-- ==== Sys2Proof/Laws/Decode.lean ====
section
/-! SUPPORT. What the opcode table and the decoder can answer, said once. -/

namespace Sys2Proof

/-- An implemented opcode byte is the opcode of a row of the table. -/
theorem implemented_iff (op : Byte) : implemented op = true ↔ ∃ r ∈ opcodeRows, r.opcode = op := by
  simp [implemented, List.find?_isSome]

/-- An unimplemented opcode byte has the explicit unimplemented entry. -/
theorem opcodeTable_unimplemented {op : Byte} (h : implemented op = false) :
    opcodeTable op = ⟨.unimplemented, .unimplemented⟩ := by
  simp only [implemented, Option.isSome_eq_false_iff, Option.isNone_iff_eq_none] at h
  simp [opcodeTable, h]

/-- Everything the table lookup can lead to: no operand byte for an unimplemented opcode, and for an implemented one an
instruction made of one or two operand bytes whose encoding starts with that opcode. -/
theorem shape_cases (op : Byte) :
    (implemented op = false ∧ shapeOf op (opcodeTable op) = some (.f1 (.unimplemented op))) ∨
    (implemented op = true ∧ (opcodeTable op).mode.len = some 1 ∧
      ∃ make, shapeOf op (opcodeTable op) = some (.f2 make) ∧
        ∀ b, encode (make b) = [op, b] ∧ (make b).wf = true ∧ opcodeTable op = ⟨(make b).mnemonic, (make b).mode⟩) ∨
    (implemented op = true ∧ (opcodeTable op).mode.len = some 2 ∧
      ∃ make, shapeOf op (opcodeTable op) = some (.f3 make) ∧
        ∀ lo hi, encode (make lo hi) = [op, lo, hi] ∧ (make lo hi).wf = true ∧
          opcodeTable op = ⟨(make lo hi).mnemonic, (make lo hi).mode⟩) := by
  cases h : implemented op with
  | false => exact .inl ⟨rfl, by rw [opcodeTable_unimplemented h]; rfl⟩
  | true =>
    obtain ⟨r, hr, rfl⟩ := (implemented_iff op).mp h
    right
    simp only [opcodeRows, loadRows, storeRows, List.cons_append, List.nil_append, List.mem_cons, List.not_mem_nil,
      or_false] at hr
    rcases hr with rfl | rfl | rfl | rfl | rfl | rfl | rfl | rfl | rfl | rfl | rfl | rfl | rfl | rfl | rfl | rfl | rfl |
      rfl | rfl | rfl | rfl | rfl | rfl | rfl | rfl | rfl | rfl | rfl | rfl | rfl | rfl
    all_goals
      first
      | exact .inl ⟨rfl, rfl, _, rfl, fun _ => ⟨rfl, rfl, rfl⟩⟩
      | exact .inr ⟨rfl, rfl, _, rfl, fun _ _ => ⟨rfl, rfl, rfl⟩⟩

end Sys2Proof
end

........

§ **Activity**
Return the listing above in its exact form.

§ **Exercise result**
-- ==== Sys2Proof/Laws/Decode.lean ====
section
/-! SUPPORT. What the opcode table and the decoder can answer, said once. -/

namespace Sys2Proof

/-- An implemented opcode byte is the opcode of a row of the table. -/
theorem implemented_iff (op : Byte) : implemented op = true ↔ ∃ r ∈ opcodeRows, r.opcode = op := by
  simp [implemented, List.find?_isSome]

/-- An unimplemented opcode byte has the explicit unimplemented entry. -/
theorem opcodeTable_unimplemented {op : Byte} (h : implemented op = false) :
    opcodeTable op = ⟨.unimplemented, .unimplemented⟩ := by
  simp only [implemented, Option.isSome_eq_false_iff, Option.isNone_iff_eq_none] at h
  simp [opcodeTable, h]

/-- Everything the table lookup can lead to: no operand byte for an unimplemented opcode, and for an implemented one an
instruction made of one or two operand bytes whose encoding starts with that opcode. -/
theorem shape_cases (op : Byte) :
    (implemented op = false ∧ shapeOf op (opcodeTable op) = some (.f1 (.unimplemented op))) ∨
    (implemented op = true ∧ (opcodeTable op).mode.len = some 1 ∧
      ∃ make, shapeOf op (opcodeTable op) = some (.f2 make) ∧
        ∀ b, encode (make b) = [op, b] ∧ (make b).wf = true ∧ opcodeTable op = ⟨(make b).mnemonic, (make b).mode⟩) ∨
    (implemented op = true ∧ (opcodeTable op).mode.len = some 2 ∧
      ∃ make, shapeOf op (opcodeTable op) = some (.f3 make) ∧
        ∀ lo hi, encode (make lo hi) = [op, lo, hi] ∧ (make lo hi).wf = true ∧
          opcodeTable op = ⟨(make lo hi).mnemonic, (make lo hi).mode⟩) := by
  cases h : implemented op with
  | false => exact .inl ⟨rfl, by rw [opcodeTable_unimplemented h]; rfl⟩
  | true =>
    obtain ⟨r, hr, rfl⟩ := (implemented_iff op).mp h
    right
    simp only [opcodeRows, loadRows, storeRows, List.cons_append, List.nil_append, List.mem_cons, List.not_mem_nil,
      or_false] at hr
    rcases hr with rfl | rfl | rfl | rfl | rfl | rfl | rfl | rfl | rfl | rfl | rfl | rfl | rfl | rfl | rfl | rfl | rfl |
      rfl | rfl | rfl | rfl | rfl | rfl | rfl | rfl | rfl | rfl | rfl | rfl | rfl | rfl
    all_goals
      first
      | exact .inl ⟨rfl, rfl, _, rfl, fun _ => ⟨rfl, rfl, rfl⟩⟩
      | exact .inr ⟨rfl, rfl, _, rfl, fun _ _ => ⟨rfl, rfl, rfl⟩⟩

end Sys2Proof
end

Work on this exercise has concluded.